=== The problem ===
Only the lines below starting at the one containing "s0 (execCtxResume ring s) := by" and ending at the one containing "s0 (execCtxTeardown ring s) := by" belong in the answer, each copied exactly.

○ ○ ○ ○

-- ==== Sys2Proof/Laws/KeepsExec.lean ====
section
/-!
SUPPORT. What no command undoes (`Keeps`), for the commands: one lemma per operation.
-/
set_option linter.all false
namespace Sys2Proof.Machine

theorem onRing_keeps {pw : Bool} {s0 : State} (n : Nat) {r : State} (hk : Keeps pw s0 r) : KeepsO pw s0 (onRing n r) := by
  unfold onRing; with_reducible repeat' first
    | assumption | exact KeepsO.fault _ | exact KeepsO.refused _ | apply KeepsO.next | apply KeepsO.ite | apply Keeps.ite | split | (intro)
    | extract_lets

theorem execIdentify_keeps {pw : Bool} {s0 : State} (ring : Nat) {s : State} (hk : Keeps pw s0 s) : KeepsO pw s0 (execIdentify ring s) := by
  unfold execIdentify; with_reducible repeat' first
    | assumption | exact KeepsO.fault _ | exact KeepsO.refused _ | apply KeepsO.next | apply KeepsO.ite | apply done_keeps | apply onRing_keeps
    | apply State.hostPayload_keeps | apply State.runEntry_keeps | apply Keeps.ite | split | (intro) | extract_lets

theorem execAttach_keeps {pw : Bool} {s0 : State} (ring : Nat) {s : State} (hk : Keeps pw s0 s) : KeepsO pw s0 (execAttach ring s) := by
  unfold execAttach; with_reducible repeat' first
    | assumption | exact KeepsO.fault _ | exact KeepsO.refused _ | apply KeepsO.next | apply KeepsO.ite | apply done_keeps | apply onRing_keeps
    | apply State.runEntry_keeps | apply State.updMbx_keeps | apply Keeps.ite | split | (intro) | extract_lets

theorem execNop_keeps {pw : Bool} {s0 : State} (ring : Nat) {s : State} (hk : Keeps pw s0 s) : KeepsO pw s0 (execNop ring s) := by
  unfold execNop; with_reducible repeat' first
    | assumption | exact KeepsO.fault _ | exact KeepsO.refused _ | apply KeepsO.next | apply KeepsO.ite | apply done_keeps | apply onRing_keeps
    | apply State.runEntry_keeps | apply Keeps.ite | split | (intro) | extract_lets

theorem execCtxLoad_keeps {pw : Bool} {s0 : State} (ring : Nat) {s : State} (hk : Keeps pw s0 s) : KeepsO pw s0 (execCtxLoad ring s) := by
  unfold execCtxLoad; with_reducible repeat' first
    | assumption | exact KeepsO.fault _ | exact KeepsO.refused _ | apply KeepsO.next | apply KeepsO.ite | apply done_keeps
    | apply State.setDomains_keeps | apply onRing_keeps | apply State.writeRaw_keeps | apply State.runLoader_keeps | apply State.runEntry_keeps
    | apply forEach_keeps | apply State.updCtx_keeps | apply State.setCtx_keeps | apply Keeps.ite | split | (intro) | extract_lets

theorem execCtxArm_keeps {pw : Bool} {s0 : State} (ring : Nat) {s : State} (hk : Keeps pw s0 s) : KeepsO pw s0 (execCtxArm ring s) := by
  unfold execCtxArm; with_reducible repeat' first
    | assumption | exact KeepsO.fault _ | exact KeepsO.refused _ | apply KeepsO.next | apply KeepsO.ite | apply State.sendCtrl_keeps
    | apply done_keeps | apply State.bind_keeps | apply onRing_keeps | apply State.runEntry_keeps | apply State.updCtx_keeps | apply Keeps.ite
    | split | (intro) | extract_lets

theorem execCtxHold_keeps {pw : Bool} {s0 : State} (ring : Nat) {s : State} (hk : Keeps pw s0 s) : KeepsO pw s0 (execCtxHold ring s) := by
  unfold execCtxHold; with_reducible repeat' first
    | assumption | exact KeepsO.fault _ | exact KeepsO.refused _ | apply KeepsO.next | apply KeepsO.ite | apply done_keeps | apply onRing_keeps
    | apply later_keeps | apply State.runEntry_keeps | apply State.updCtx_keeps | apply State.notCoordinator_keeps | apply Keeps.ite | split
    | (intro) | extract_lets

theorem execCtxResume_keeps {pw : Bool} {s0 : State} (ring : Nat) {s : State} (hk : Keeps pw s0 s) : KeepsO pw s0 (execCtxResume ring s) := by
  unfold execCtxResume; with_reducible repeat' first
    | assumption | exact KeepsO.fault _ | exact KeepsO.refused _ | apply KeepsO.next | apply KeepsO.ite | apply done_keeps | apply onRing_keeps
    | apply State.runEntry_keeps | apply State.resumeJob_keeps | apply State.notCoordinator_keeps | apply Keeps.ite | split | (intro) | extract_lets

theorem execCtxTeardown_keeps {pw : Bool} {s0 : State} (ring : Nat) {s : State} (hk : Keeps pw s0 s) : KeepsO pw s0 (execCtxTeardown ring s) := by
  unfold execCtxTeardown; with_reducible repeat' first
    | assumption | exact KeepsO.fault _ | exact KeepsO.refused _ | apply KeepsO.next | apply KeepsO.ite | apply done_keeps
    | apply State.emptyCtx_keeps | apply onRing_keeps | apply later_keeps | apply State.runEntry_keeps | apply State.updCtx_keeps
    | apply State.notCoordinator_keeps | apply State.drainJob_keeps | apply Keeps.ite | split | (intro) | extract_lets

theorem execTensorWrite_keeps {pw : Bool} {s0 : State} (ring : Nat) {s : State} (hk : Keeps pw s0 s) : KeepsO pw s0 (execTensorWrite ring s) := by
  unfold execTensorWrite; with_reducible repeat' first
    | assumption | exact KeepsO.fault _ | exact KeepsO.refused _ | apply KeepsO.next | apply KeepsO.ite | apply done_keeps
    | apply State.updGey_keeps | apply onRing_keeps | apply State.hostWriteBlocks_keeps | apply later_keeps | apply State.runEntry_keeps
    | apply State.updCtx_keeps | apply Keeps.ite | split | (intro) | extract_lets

○ ○ ○ ○

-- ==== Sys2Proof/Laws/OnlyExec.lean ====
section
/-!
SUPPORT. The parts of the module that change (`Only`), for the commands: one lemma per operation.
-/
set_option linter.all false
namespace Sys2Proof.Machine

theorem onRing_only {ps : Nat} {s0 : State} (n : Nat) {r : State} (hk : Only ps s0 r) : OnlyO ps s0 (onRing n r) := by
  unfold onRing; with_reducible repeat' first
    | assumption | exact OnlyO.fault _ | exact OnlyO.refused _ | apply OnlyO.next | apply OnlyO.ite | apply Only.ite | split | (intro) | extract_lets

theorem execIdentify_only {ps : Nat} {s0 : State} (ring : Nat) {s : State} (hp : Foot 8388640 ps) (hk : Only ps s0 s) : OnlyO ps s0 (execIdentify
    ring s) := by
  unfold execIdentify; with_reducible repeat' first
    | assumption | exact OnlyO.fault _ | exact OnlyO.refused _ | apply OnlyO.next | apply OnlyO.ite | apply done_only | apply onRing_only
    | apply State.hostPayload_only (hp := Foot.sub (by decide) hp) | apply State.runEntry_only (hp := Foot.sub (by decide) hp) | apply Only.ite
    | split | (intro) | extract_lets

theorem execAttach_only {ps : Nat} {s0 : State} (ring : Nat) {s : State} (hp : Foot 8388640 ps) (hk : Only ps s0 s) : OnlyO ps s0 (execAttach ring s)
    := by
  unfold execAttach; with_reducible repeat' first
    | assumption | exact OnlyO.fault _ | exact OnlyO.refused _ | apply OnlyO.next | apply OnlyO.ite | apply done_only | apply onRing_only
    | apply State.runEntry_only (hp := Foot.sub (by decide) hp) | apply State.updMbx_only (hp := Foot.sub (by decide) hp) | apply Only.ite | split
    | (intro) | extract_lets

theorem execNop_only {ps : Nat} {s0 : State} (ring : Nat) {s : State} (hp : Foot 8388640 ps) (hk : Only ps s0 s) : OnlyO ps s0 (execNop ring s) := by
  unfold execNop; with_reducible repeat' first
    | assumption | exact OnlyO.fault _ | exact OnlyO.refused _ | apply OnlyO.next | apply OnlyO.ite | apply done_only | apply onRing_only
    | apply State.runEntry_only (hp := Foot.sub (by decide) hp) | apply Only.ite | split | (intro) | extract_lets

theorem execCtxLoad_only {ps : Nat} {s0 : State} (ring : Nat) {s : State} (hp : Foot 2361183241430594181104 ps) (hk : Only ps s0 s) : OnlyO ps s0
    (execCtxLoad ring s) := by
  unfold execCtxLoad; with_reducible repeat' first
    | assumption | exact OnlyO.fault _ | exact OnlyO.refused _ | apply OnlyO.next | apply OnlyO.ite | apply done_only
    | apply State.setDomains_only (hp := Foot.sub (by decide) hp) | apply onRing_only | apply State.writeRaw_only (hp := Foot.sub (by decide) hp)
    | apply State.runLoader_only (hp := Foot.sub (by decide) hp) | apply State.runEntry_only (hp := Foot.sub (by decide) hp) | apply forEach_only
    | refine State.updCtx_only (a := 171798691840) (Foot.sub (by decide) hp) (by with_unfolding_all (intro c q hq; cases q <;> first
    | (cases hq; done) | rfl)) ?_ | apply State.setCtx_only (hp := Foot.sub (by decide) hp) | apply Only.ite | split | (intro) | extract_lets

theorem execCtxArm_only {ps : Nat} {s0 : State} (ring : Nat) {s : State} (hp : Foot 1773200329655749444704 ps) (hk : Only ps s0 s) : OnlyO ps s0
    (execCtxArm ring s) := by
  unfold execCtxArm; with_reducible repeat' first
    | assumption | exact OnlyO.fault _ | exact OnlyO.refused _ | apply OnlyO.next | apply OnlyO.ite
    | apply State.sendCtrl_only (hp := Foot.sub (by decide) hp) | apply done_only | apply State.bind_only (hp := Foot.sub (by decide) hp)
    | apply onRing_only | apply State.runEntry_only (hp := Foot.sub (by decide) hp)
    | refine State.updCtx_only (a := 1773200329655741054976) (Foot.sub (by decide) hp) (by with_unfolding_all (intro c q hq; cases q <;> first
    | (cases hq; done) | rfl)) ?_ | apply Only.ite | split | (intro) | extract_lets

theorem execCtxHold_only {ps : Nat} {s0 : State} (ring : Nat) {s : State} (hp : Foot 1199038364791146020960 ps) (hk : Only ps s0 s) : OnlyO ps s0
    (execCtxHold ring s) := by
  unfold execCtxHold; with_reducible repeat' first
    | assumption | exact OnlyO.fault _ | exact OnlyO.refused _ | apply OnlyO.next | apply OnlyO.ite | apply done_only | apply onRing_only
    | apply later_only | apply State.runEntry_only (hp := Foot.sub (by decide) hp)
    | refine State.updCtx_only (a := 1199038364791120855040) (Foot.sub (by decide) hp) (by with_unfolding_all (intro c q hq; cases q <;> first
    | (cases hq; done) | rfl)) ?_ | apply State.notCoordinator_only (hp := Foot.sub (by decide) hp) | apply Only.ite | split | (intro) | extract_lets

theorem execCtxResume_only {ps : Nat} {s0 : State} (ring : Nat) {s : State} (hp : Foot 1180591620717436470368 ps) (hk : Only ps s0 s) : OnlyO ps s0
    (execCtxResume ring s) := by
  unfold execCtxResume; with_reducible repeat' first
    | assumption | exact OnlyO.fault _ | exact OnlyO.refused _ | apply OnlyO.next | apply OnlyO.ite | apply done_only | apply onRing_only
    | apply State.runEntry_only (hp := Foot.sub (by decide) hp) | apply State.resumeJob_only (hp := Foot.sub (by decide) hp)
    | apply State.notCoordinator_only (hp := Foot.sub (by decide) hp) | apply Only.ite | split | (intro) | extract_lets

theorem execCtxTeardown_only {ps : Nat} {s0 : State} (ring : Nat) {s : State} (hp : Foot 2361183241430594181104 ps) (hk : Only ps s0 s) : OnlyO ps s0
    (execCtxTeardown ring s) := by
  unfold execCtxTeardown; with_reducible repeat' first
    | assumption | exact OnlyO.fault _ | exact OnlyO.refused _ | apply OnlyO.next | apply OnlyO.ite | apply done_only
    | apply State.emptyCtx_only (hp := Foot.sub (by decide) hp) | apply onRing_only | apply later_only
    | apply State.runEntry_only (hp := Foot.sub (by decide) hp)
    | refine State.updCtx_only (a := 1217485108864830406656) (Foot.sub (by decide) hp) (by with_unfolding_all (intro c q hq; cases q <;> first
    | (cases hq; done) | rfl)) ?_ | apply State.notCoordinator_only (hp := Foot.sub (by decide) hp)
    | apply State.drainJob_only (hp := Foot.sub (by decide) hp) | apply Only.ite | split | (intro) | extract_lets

○ ○ ○ ○

=== Task solution ===
theorem execCtxResume_keeps {pw : Bool} {s0 : State} (ring : Nat) {s : State} (hk : Keeps pw s0 s) : KeepsO pw s0 (execCtxResume ring s) := by
  unfold execCtxResume; with_reducible repeat' first
    | assumption | exact KeepsO.fault _ | exact KeepsO.refused _ | apply KeepsO.next | apply KeepsO.ite | apply done_keeps | apply onRing_keeps
    | apply State.runEntry_keeps | apply State.resumeJob_keeps | apply State.notCoordinator_keeps | apply Keeps.ite | split | (intro) | extract_lets

theorem execCtxTeardown_keeps {pw : Bool} {s0 : State} (ring : Nat) {s : State} (hk : Keeps pw s0 s) : KeepsO pw s0 (execCtxTeardown ring s) := by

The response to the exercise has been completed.